**Instructions to follow:**
Print, in exact form, the lines below from the one containing "def checkedWord (x" through the one containing "def reservedWord (x", and omit all others.

**Material for this task:**
◆ ◆ ◆

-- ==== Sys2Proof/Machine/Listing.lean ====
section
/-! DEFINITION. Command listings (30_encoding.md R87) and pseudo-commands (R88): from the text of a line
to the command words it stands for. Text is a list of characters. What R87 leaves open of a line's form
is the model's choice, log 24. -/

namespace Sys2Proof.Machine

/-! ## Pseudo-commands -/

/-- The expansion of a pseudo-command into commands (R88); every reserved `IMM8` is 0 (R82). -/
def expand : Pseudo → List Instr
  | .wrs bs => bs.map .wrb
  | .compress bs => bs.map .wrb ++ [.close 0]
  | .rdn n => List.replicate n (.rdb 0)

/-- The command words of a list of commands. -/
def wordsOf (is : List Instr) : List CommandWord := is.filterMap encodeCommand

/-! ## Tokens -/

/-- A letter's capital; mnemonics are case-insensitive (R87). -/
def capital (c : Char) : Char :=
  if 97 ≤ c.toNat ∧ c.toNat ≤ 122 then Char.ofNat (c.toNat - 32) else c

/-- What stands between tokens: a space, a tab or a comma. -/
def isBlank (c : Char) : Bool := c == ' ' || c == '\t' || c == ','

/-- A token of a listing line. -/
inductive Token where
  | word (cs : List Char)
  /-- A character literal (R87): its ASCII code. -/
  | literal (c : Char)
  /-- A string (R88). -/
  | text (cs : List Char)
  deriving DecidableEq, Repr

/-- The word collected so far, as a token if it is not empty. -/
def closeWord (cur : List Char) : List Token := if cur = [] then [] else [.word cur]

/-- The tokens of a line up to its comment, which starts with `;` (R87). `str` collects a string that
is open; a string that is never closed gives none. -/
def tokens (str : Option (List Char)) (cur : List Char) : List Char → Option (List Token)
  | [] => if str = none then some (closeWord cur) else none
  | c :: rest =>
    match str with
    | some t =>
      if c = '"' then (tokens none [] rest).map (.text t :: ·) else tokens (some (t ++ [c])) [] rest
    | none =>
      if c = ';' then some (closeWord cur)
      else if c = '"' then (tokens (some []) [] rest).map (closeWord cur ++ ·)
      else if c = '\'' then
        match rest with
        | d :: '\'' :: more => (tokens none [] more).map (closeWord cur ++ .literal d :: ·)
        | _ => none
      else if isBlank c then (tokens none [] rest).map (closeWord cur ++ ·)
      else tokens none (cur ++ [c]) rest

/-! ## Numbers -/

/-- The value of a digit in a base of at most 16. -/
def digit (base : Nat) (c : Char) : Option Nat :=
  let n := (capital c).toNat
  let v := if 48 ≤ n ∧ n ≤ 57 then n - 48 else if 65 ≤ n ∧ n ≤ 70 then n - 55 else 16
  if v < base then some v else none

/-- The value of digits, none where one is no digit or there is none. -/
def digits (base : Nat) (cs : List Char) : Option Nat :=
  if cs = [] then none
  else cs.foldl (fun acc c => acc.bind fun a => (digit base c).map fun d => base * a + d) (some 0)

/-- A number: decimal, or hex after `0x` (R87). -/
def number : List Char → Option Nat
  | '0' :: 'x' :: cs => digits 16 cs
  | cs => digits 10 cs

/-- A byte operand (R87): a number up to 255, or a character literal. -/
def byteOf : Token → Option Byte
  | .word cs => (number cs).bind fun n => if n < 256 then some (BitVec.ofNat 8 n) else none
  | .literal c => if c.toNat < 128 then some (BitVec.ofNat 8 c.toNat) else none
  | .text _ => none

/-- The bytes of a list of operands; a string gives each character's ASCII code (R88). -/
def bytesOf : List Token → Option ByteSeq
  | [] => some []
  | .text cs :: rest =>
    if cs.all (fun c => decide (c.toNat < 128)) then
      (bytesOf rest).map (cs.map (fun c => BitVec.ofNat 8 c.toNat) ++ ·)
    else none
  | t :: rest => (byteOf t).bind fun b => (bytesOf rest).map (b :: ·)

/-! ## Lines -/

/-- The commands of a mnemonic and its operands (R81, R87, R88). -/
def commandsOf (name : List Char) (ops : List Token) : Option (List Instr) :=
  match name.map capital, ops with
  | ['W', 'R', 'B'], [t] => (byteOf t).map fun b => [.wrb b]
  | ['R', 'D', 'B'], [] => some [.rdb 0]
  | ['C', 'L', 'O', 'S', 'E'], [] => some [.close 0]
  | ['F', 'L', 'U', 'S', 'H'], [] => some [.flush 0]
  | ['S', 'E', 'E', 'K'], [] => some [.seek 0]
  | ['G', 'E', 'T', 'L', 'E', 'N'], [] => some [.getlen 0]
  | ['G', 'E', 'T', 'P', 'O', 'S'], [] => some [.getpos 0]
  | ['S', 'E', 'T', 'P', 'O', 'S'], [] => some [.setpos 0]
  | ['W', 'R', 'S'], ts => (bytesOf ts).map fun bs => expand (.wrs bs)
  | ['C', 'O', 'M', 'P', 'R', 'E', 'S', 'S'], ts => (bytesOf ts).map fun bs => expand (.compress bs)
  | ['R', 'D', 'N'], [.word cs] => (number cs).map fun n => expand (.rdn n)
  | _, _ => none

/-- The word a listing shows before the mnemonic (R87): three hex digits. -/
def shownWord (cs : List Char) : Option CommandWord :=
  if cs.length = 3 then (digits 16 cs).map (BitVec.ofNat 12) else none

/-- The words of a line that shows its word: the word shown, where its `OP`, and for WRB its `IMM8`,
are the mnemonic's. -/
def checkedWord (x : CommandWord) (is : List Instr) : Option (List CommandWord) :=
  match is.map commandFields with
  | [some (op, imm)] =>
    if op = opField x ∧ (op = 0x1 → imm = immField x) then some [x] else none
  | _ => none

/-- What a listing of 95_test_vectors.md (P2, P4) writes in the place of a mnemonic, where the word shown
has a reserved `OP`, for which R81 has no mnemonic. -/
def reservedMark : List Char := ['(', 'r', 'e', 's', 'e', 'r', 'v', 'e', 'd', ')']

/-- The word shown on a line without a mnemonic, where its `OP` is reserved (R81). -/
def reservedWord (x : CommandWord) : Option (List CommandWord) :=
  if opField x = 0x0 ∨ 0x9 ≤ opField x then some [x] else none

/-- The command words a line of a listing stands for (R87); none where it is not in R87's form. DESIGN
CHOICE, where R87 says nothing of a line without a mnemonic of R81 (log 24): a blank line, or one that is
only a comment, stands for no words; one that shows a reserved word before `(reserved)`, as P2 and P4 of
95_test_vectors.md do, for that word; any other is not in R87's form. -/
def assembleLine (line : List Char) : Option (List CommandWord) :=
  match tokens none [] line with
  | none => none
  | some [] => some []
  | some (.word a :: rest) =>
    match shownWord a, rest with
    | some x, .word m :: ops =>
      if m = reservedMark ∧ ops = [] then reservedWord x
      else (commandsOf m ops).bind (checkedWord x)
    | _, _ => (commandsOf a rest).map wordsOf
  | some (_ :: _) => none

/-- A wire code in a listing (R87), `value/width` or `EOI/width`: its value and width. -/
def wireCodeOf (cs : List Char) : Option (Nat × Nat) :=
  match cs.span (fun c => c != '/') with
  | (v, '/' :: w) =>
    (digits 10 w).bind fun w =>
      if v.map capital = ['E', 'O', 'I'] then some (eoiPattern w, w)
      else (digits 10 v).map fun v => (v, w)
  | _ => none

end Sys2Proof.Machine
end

◆ ◆ ◆

**Answer box:**
def checkedWord (x : CommandWord) (is : List Instr) : Option (List CommandWord) :=
  match is.map commandFields with
  | [some (op, imm)] =>
    if op = opField x ∧ (op = 0x1 → imm = immField x) then some [x] else none
  | _ => none

/-- What a listing of 95_test_vectors.md (P2, P4) writes in the place of a mnemonic, where the word shown
has a reserved `OP`, for which R81 has no mnemonic. -/
def reservedMark : List Char := ['(', 'r', 'e', 's', 'e', 'r', 'v', 'e', 'd', ')']

/-- The word shown on a line without a mnemonic, where its `OP` is reserved (R81). -/
def reservedWord (x : CommandWord) : Option (List CommandWord) :=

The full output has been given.